■ **What is expected**
Could you copy every record below exactly as it is written?

Stored data

______________________________

/-- ECB_DEC of the output of an ECB_ENC returns the input of the ECB_ENC (R123). -/
theorem resultOf_ecbDec_aimedAtOutput {s : State} {out : List Byte} (hl : s.inst.legal = true) (hsz : keyIvSized s)
    (h : resultOf .ecbEnc s = .ok out) {d : Word} (hd : d.toNat + s.LEN.toNat ≤ s.inst.BUF_BYTES) :
    resultOf .ecbDec (aimedAtOutput s out d) = .ok (inputBytes s) := by
  obtain ⟨hk, -⟩ := hsz
  obtain ⟨hkey, -, hmod, -, hout⟩ := (resultOf_ecbCommand_eq_ok_iff ecbCommand_ecbEnc).1 h
  have hlen : out.length = s.LEN.toNat := hout ▸ length_ecbCommand_output ecbCommand_ecbEnc hl hk hmod
  refine (resultOf_ecbCommand_eq_ok_iff ecbCommand_ecbDec).2
    ⟨hkey, sourceFits_aimedAtOutput hl h d, ?_, by rwa [length_inputBytes], ?_⟩
  · rw [toNat_LEN_aimedAtOutput hl h d, hlen]
    exact hmod
  · rw [inputBytes_aimedAtOutput hl h d, hout]
    exact (ecbDecrypt_ecbEncrypt hl hk (by rwa [length_inputBytes])).symm

end Sys2Proof.Machine
end

section
/-! SUPPORT. The statements of 42_ecb.md, settled. -/

namespace Sys2Proof.Proofs

open Sys2Proof Sys2Proof.Machine Sys2Proof.Rules

/-- Settles O33: the blocks of an ECB command's output, with E for the function. -/
theorem ecbEncEncryptsEachBlock : Obligations.EcbEncEncryptsEachBlock :=
  fun _ => exec_ecbCommand_blocks ecbCommand_ecbEnc

/-- Settles O34: the blocks of an ECB command's output, with D for the function. -/
theorem ecbDecDecryptsEachBlock : Obligations.EcbDecDecryptsEachBlock :=
  fun _ => exec_ecbCommand_blocks ecbCommand_ecbDec

/-- Settles O44: E k and D k keep the length of a block and are injective on blocks. -/
theorem ecbBlocksDependOnTheirOwnBlock : Obligations.EcbBlocksDependOnTheirOwnBlock := by
  intro p k x hp hk _
  have hB := (legal_bounds hp).1
  have henc (b : List Byte) (hb : b.length = p.B) := length_encryptBlock hp hk hb
  have hdec (b : List Byte) (hb : b.length = p.B) := length_decryptBlock hp hk hb
  refine ⟨fun i hi => ⟨blk_mapBlocks hB henc x i hi, blk_mapBlocks hB hdec x i hi⟩, fun i j hi hj => ⟨?_, ?_⟩⟩
  · exact blk_eq_iff_blk_mapBlocks_eq hB henc (fun _ _ => encryptBlock_injective hp hk) x hi hj
  · exact blk_eq_iff_blk_mapBlocks_eq hB hdec (fun _ _ => decryptBlock_injective hp hk) x hi hj

/-- Settles O45: the functions undo each other, and ECB_DEC reads as its input what ECB_ENC wrote. -/
theorem ecbRoundTripRestoresInput : Obligations.EcbRoundTripRestoresInput := by
  refine ⟨fun p k x hp hk hx => ⟨ecbDecrypt_ecbEncrypt hp hk hx, ecbEncrypt_ecbDecrypt hp hk hx⟩,
    fun s t d hl hsz h hok hd => ?_⟩
  obtain ⟨out, hr, rfl⟩ := exec_ok_of_ERR_eq_zero h hok
  obtain ⟨hexec, hlen, hbytes⟩ := exec_of_ok (s := aimedAtOutput s out d) hl (resultOf_ecbDec_aimedAtOutput hl hsz hr hd)
  rw [length_inputBytes] at hlen hbytes
  exact ⟨_, hexec, rfl, BitVec.eq_of_toNat_eq hlen, fun j hj => (hbytes j hj).trans (getD_inputBytes s j hj)⟩

end Sys2Proof.Proofs
end

section
/-! SUPPORT. CBC in either direction: the blocks of its outputs, the round trip, diffusion, and when CBC_ENC and CBC_DEC succeed
with which output (43_cbc.md R130 to R136). -/

namespace Sys2Proof.Machine

open Sys2Proof Sys2Proof.Rules

/-! ### XOR with a block is injective -/

theorem xorBytes_left_inj {a b c : List Byte} (ha : a.length = c.length) (hb : b.length = c.length) :
    xorBytes a c = xorBytes b c ↔ a = b := by
  refine ⟨fun h => ?_, fun h => by rw [h]⟩
  rw [← xorBytes_xorBytes_cancel a c ha, h, xorBytes_xorBytes_cancel b c hb]

theorem xorBytes_right_inj {a b c : List Byte} (ha : a.length = c.length) (hb : b.length = c.length) :
    xorBytes c a = xorBytes c b ↔ a = b := by
  rw [xorBytes_comm c a, xorBytes_comm c b, xorBytes_left_inj ha hb]

/-! ### The blocks of the functions' results -/

/-- A sequence of one block. -/
theorem blocksOf_block {B : Nat} (hB : 0 < B) {c : List Byte} (hc : c.length = B) : blocksOf B c = [c] := by
  have h := blocksOf_append hB hc []
  rwa [List.append_nil, blocksOf_nil] at h

theorem length_blk_of_lt_div {B i : Nat} {y : List Byte} (h : i < y.length / B) : (blk B y i).length = B :=
  length_blk (succ_mul_le_of_lt_div h)

/-- The padded length depends on the length alone. -/
theorem length_padBytes_congr {x x' : List Byte} (h : x.length = x'.length) (b : Nat) :
    (padBytes x b).length = (padBytes x' b).length := by
  rw [length_padBytes, length_padBytes, h]

/-- C_(i-1) for block i of a ciphertext, C_(-1) the IV (R130, R131). -/
def previousBlock (B : Nat) (iv y : List Byte) (i : Nat) : List Byte := if i = 0 then iv else blk B y (i - 1)

@[simp] theorem previousBlock_zero (B : Nat) (iv y : List Byte) : previousBlock B iv y 0 = iv := rfl

@[simp] theorem previousBlock_succ (B : Nat) (iv y : List Byte) (i : Nat) : previousBlock B iv y (i + 1) = blk B y i := rfl

theorem length_previousBlock {B i : Nat} {iv y : List Byte} (hiv : iv.length = B) (hi : i < y.length / B) :
    (previousBlock B iv y i).length = B := by
  cases i with
  | zero => exact hiv
  | succ i => exact length_blk_of_lt_div (Nat.lt_of_succ_lt hi)

section
variable {p : Params} {k iv : List Byte} (hp : p.legal = true) (hk : k.length = p.KLEN) (hiv : iv.length = p.B)
include hp hk hiv

theorem length_cbcEncrypt_eq_length_padBytes (x : List Byte) : (cbcEncrypt p k iv x).length = (padBytes x p.B).length := by
  rw [length_cbcEncrypt hp hk hiv, length_padBytes]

______________________________

■ **Solution below**
/-- ECB_DEC of the output of an ECB_ENC returns the input of the ECB_ENC (R123). -/
theorem resultOf_ecbDec_aimedAtOutput {s : State} {out : List Byte} (hl : s.inst.legal = true) (hsz : keyIvSized s)
    (h : resultOf .ecbEnc s = .ok out) {d : Word} (hd : d.toNat + s.LEN.toNat ≤ s.inst.BUF_BYTES) :
    resultOf .ecbDec (aimedAtOutput s out d) = .ok (inputBytes s) := by
  obtain ⟨hk, -⟩ := hsz
  obtain ⟨hkey, -, hmod, -, hout⟩ := (resultOf_ecbCommand_eq_ok_iff ecbCommand_ecbEnc).1 h
  have hlen : out.length = s.LEN.toNat := hout ▸ length_ecbCommand_output ecbCommand_ecbEnc hl hk hmod
  refine (resultOf_ecbCommand_eq_ok_iff ecbCommand_ecbDec).2
    ⟨hkey, sourceFits_aimedAtOutput hl h d, ?_, by rwa [length_inputBytes], ?_⟩
  · rw [toNat_LEN_aimedAtOutput hl h d, hlen]
    exact hmod
  · rw [inputBytes_aimedAtOutput hl h d, hout]
    exact (ecbDecrypt_ecbEncrypt hl hk (by rwa [length_inputBytes])).symm

end Sys2Proof.Machine
end

section
/-! SUPPORT. The statements of 42_ecb.md, settled. -/

namespace Sys2Proof.Proofs

open Sys2Proof Sys2Proof.Machine Sys2Proof.Rules

/-- Settles O33: the blocks of an ECB command's output, with E for the function. -/
theorem ecbEncEncryptsEachBlock : Obligations.EcbEncEncryptsEachBlock :=
  fun _ => exec_ecbCommand_blocks ecbCommand_ecbEnc

/-- Settles O34: the blocks of an ECB command's output, with D for the function. -/
theorem ecbDecDecryptsEachBlock : Obligations.EcbDecDecryptsEachBlock :=
  fun _ => exec_ecbCommand_blocks ecbCommand_ecbDec

/-- Settles O44: E k and D k keep the length of a block and are injective on blocks. -/
theorem ecbBlocksDependOnTheirOwnBlock : Obligations.EcbBlocksDependOnTheirOwnBlock := by
  intro p k x hp hk _
  have hB := (legal_bounds hp).1
  have henc (b : List Byte) (hb : b.length = p.B) := length_encryptBlock hp hk hb
  have hdec (b : List Byte) (hb : b.length = p.B) := length_decryptBlock hp hk hb
  refine ⟨fun i hi => ⟨blk_mapBlocks hB henc x i hi, blk_mapBlocks hB hdec x i hi⟩, fun i j hi hj => ⟨?_, ?_⟩⟩
  · exact blk_eq_iff_blk_mapBlocks_eq hB henc (fun _ _ => encryptBlock_injective hp hk) x hi hj
  · exact blk_eq_iff_blk_mapBlocks_eq hB hdec (fun _ _ => decryptBlock_injective hp hk) x hi hj

/-- Settles O45: the functions undo each other, and ECB_DEC reads as its input what ECB_ENC wrote. -/
theorem ecbRoundTripRestoresInput : Obligations.EcbRoundTripRestoresInput := by
  refine ⟨fun p k x hp hk hx => ⟨ecbDecrypt_ecbEncrypt hp hk hx, ecbEncrypt_ecbDecrypt hp hk hx⟩,
    fun s t d hl hsz h hok hd => ?_⟩
  obtain ⟨out, hr, rfl⟩ := exec_ok_of_ERR_eq_zero h hok
  obtain ⟨hexec, hlen, hbytes⟩ := exec_of_ok (s := aimedAtOutput s out d) hl (resultOf_ecbDec_aimedAtOutput hl hsz hr hd)
  rw [length_inputBytes] at hlen hbytes
  exact ⟨_, hexec, rfl, BitVec.eq_of_toNat_eq hlen, fun j hj => (hbytes j hj).trans (getD_inputBytes s j hj)⟩

end Sys2Proof.Proofs
end

section
/-! SUPPORT. CBC in either direction: the blocks of its outputs, the round trip, diffusion, and when CBC_ENC and CBC_DEC succeed
with which output (43_cbc.md R130 to R136). -/

namespace Sys2Proof.Machine

open Sys2Proof Sys2Proof.Rules

/-! ### XOR with a block is injective -/

theorem xorBytes_left_inj {a b c : List Byte} (ha : a.length = c.length) (hb : b.length = c.length) :
    xorBytes a c = xorBytes b c ↔ a = b := by
  refine ⟨fun h => ?_, fun h => by rw [h]⟩
  rw [← xorBytes_xorBytes_cancel a c ha, h, xorBytes_xorBytes_cancel b c hb]

theorem xorBytes_right_inj {a b c : List Byte} (ha : a.length = c.length) (hb : b.length = c.length) :
    xorBytes c a = xorBytes c b ↔ a = b := by
  rw [xorBytes_comm c a, xorBytes_comm c b, xorBytes_left_inj ha hb]

/-! ### The blocks of the functions' results -/

/-- A sequence of one block. -/
theorem blocksOf_block {B : Nat} (hB : 0 < B) {c : List Byte} (hc : c.length = B) : blocksOf B c = [c] := by
  have h := blocksOf_append hB hc []
  rwa [List.append_nil, blocksOf_nil] at h

theorem length_blk_of_lt_div {B i : Nat} {y : List Byte} (h : i < y.length / B) : (blk B y i).length = B :=
  length_blk (succ_mul_le_of_lt_div h)

/-- The padded length depends on the length alone. -/
theorem length_padBytes_congr {x x' : List Byte} (h : x.length = x'.length) (b : Nat) :
    (padBytes x b).length = (padBytes x' b).length := by
  rw [length_padBytes, length_padBytes, h]

/-- C_(i-1) for block i of a ciphertext, C_(-1) the IV (R130, R131). -/
def previousBlock (B : Nat) (iv y : List Byte) (i : Nat) : List Byte := if i = 0 then iv else blk B y (i - 1)

@[simp] theorem previousBlock_zero (B : Nat) (iv y : List Byte) : previousBlock B iv y 0 = iv := rfl

@[simp] theorem previousBlock_succ (B : Nat) (iv y : List Byte) (i : Nat) : previousBlock B iv y (i + 1) = blk B y i := rfl

theorem length_previousBlock {B i : Nat} {iv y : List Byte} (hiv : iv.length = B) (hi : i < y.length / B) :
    (previousBlock B iv y i).length = B := by
  cases i with
  | zero => exact hiv
  | succ i => exact length_blk_of_lt_div (Nat.lt_of_succ_lt hi)

section
variable {p : Params} {k iv : List Byte} (hp : p.legal = true) (hk : k.length = p.KLEN) (hiv : iv.length = p.B)
include hp hk hiv

theorem length_cbcEncrypt_eq_length_padBytes (x : List Byte) : (cbcEncrypt p k iv x).length = (padBytes x p.B).length := by
  rw [length_cbcEncrypt hp hk hiv, length_padBytes]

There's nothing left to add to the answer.